Since borrowers need to have a hub to guide them through the forbearance application process, the new platform is designed to manage borrowers’ submissions and allow users to review, track and approve requests filed by CPC’s asset managers and loan servicers.

“The need for institutions to react quickly has never been more important,” said Gary Hoberman, CEO and Founder of Unqork. “CPC, KPMG, and Unqork came together to deliver an intuitive application” that helps people transition to forbearance.

No-Code technology is more important than ever today to help strengthen communities and promote collaboration, and respond to business challenges with new and practical solutions, said Harvinder Bhatia, Managing Director at KPMG. Working together “we were able to address an immediate need.”

COVID-19 affects financial security for half of Americans

The pandemic may have given many Americans their first major financial crisis experience. Up to 49% of Americans say their level of financial security is worse since the COVID-19 pandemic began, 33% admit they were not prepared for a financial crisis, according to a survey conducted by financial services provider COUNTRY Financial.

The survey found 45% of participants currently are focusing on paying day-to-day expenses, 27% are saving for an emergency fund, 16% for retirement and 5% for investing in the stock market. As to how they plan to spend their stimulus check, 38% say it will help cover everyday expenses, 15% would pay a mortgage or rent, 22% plan to save or invest it.

On the upside, the pandemic presents an opportunity to regroup, assess and develop a financial plan, said Troy Frerichs, Vice President of Investment Services at COUNTRY Financial, and take advantage of the opportunity to lower interest rates to pay off debt, or refinance the mortgage.

While the full scope of COVID impact is not clear, said Christian Mitchell, executive vice president & chief customer officer at Northwestern Mutual, people will start “to rely more heavily on credit in order try and adapt to their new normal.”

The Northwestern Mutual 2020 Planning & Progress Study of Americans who carry debt found the average debt balance is $26,621, and 13% expect to be in debt the rest of their lives.

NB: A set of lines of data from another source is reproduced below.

/-- The control word of RXE: six bits of the frame's word 1 and the filter from bit 8 up. -/
theorem toNat_control (w : Word) (k : Nat) :
    ((w &&& 0x3F) ||| BitVec.ofNat 32 (k * 256)).toNat = w.toNat % 64 + 256 * (k % 2 ^ 24) := by
  have hlow : (w &&& 0x3F).toNat = w.toNat % 2 ^ 6 := by
    rw [BitVec.toNat_and]
    exact Nat.and_two_pow_sub_one_eq_mod _ 6
  have hlt : w.toNat % 2 ^ 6 < 2 ^ 8 := by omega
  have hhi : k * 256 % 2 ^ 32 = 2 ^ 8 * (k % 2 ^ 24) := by omega
  rw [BitVec.toNat_or, hlow, BitVec.toNat_ofNat, hhi, Nat.or_comm, ← Nat.two_pow_add_eq_or_of_lt hlt]
  omega

theorem showsOldest_showCan (s : State) (n : Fin 2) : ShowsOldest n (s.showCan n) := by
  have hu := s.canUnit_showCan n n
  refine ⟨?_, fun e r h => ?_, fun h k hk => ?_⟩
  · rw [State.f_rxfill_showCan, hu]
  · rw [hu] at h
    have hw (k : Nat) (w : Word) (hk : (rxeWords (e :: r))[k]? = some w) : (s.showCan n).reg (Reg.CAN_RXE n k) = w :=
      s.reg_showCan_rxe n (by rw [h]; exact hk)
    rw [hw 0 _ rfl, hw 1 _ rfl, hw 2 _ rfl, toNat_control]
    exact ⟨rfl, by omega, rfl, fun hf => by omega⟩
  · rw [hu] at h
    apply s.reg_showCan_rxe
    rw [h, rxeWords_nil, List.getElem?_replicate, if_pos hk]

theorem ShowsOldest.congr (h : ShowsOldest n s) (hu : t.canUnit n = s.canUnit n)
    (ha : ∀ a, ShownAt n a → t.reg a = s.reg a) : ShowsOldest n t := by
  have hr (k : Nat) (hk : k < 19) : t.reg (Reg.CAN_RXE n k) = s.reg (Reg.CAN_RXE n k) := ha _ (.inr ⟨k, hk, rfl⟩)
  obtain ⟨hfill, hcons, hnil⟩ := h
  rw [ShowsOldest, hu, State.f_congr (s := s) (Fld.CAN_CNT_RXFILL n) (ha _ (.inl rfl)), hr 0 (by omega),
    hr 1 (by omega), hr 2 (by omega)]
  exact ⟨hfill, hcons, fun he k hk => (hr k hk).trans (hnil he k hk)⟩

/-- Whether a frame may be sent depends on CTL, the timebase and the lane's state, and not on the counts while the
controller is not bus-off. -/
theorem RestKept.canMaySend (h : RestKept s t) (hctl : t.reg (Reg.CAN_CTL n) = s.reg (Reg.CAN_CTL n))
    (hs : s.f (Fld.CAN_STAT_STATE n) ≠ 3) (ht : t.f (Fld.CAN_STAT_STATE n) ≠ 3) : t.canMaySend n = s.canMaySend n := by
  have hx (x : Field) (hx : x.addr = Reg.CAN_CTL n) : t.f x = s.f x := State.f_congr x (by rw [hx, hctl])
  have htb : t.f Fld.SYS_TBSEL_ACTIVE = s.f Fld.SYS_TBSEL_ACTIVE := State.f_congr _ (h.2 _ (by decide))
  have hns : (s.f (Fld.CAN_STAT_STATE n) != 3) = true := bne_iff_ne.mpr hs
  have hnt : (t.f (Fld.CAN_STAT_STATE n) != 3) = true := bne_iff_ne.mpr ht
  funext f
  simp only [State.canMaySend, State.canOn, State.fb, h.live, h.phase, htb, hns, hnt, hx (Fld.CAN_CTL_EN n) rfl,
    hx (Fld.CAN_CTL_LISTEN n) rfl, hx (Fld.CAN_CTL_FDE n) rfl]

theorem State.canOn_iff (hl : s.live = true) (hp : s.whd.phase = .awake) (hst : s.f (Fld.CAN_STAT_STATE n) ≠ 3) :
    s.canOn n = true ↔ s.f (Fld.CAN_CTL_EN n) = 1 ∧ s.f Fld.SYS_TBSEL_ACTIVE ≠ 0 := by
  have hlt : s.f (Fld.CAN_CTL_EN n) < 2 := s.f_lt _
  simp [State.canOn, State.fb, hl, hp, hst]
  omega

end

/-! ### Receiving (R424) -/

section
variable {s t : State} {n : Fin 2} {f : CanFrame}

/-- The frame matches the enabled filter `k` (R424). -/
def State.Hits (s : State) (n : Fin 2) (f : CanFrame) (k : Nat) : Prop :=
  let id := s.reg (Reg.CAN_FLT_ID n k)
  let m := s.reg (Reg.CAN_FLT_MASK n k) &&& 0x1FFFFFFF
  id.getLsbD 31 = true ∧ id.getLsbD 29 = f.w0.getLsbD 29 ∧ f.w0 &&& m = id &&& m

theorem State.filterHit_iff (k : Nat) : s.filterHit n f k = true ↔ s.Hits n f k := by
  simp only [State.filterHit, State.Hits, canExt, Word.bit_eq, Bool.and_eq_true, beq_iff_eq, and_assoc]

theorem State.findHit_eq_some {k : Nat} (hk : k < 32) (h : s.Hits n f k) (hmin : ∀ j, j < k → ¬ s.Hits n f j) :
    (List.range 32).find? (s.filterHit n f) = some k := by
  refine List.find?_range_eq_some.mpr ⟨State.filterHit_iff k |>.mpr h, List.mem_range.mpr hk, fun j hj => ?_⟩
  rw [Bool.not_eq_true', ← Bool.not_eq_true, State.filterHit_iff]
  exact hmin j hj

theorem State.findHit_eq_none (h : ∀ k, k < 32 → ¬ s.Hits n f k) : (List.range 32).find? (s.filterHit n f) = none :=
  List.find?_eq_none.mpr fun k hk => mt (State.filterHit_iff k).mp (h k (List.mem_range.mp hk))

theorem State.findHit_isSome (h : ∃ k, k < 32 ∧ s.Hits n f k) :
    ((List.range 32).find? (s.filterHit n f)).isNone = false := by
  obtain ⟨k, hk, hit⟩ := h
  rw [← Option.not_isSome, Bool.not_eq_false', List.find?_isSome]
  exact ⟨k, List.mem_range.mpr hk, (State.filterHit_iff k).mpr hit⟩

/-- A frame stored with the index of a filter. -/
def State.canStore (s : State) (n : Fin 2) (f : CanFrame) (k : Nat) : State :=
  ((s.updCan n (fun c => { c with rx := c.rx ++ [⟨f, k, s.tnow⟩] })).showCan n).raise (200 + 4 * n.val)

theorem State.canTake_of_hit {k : Nat} (h : (List.range 32).find? (s.filterHit n f) = some k)
    (hroom : (s.canUnit n).rx.length < 64) : s.canTake n f = s.canStore n f k := by
  simp [State.canTake, State.canStore, h, not_le.mpr hroom]

theorem State.canTake_of_accall (h : (List.range 32).find? (s.filterHit n f) = none)
    (hall : s.f (Fld.CAN_CTL_ACCALL n) = 1) (hroom : (s.canUnit n).rx.length < 64) :
    s.canTake n f = s.takeWord.2.canStore n f (s.takeWord.1.toNat % 32) := by
  simp [State.canTake, State.canStore, State.fb, h, hall, not_le.mpr hroom]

One third of indebted Americans, or 33%, said their monthly income goes toward paying it off, exclusive of mortgages.

Northwestern found, 58% of U.S. adults carrying debt, say “it has a substantial or moderate impact on their ability to achieve long term financial security, and 18% of these responders said they delayed buying a home. Only 26% of Americans report having no debt.

Data suggest “just prior to the steepest impacts of the COVID-19 outbreak,” Americans have been making progress in their ability to manage and reduce debt during the past few years, said Mitchell. In the current environment, “many people are taking the time to reevaluate their financial situation.” Of those with some debt, 67% have a specific pay off plan.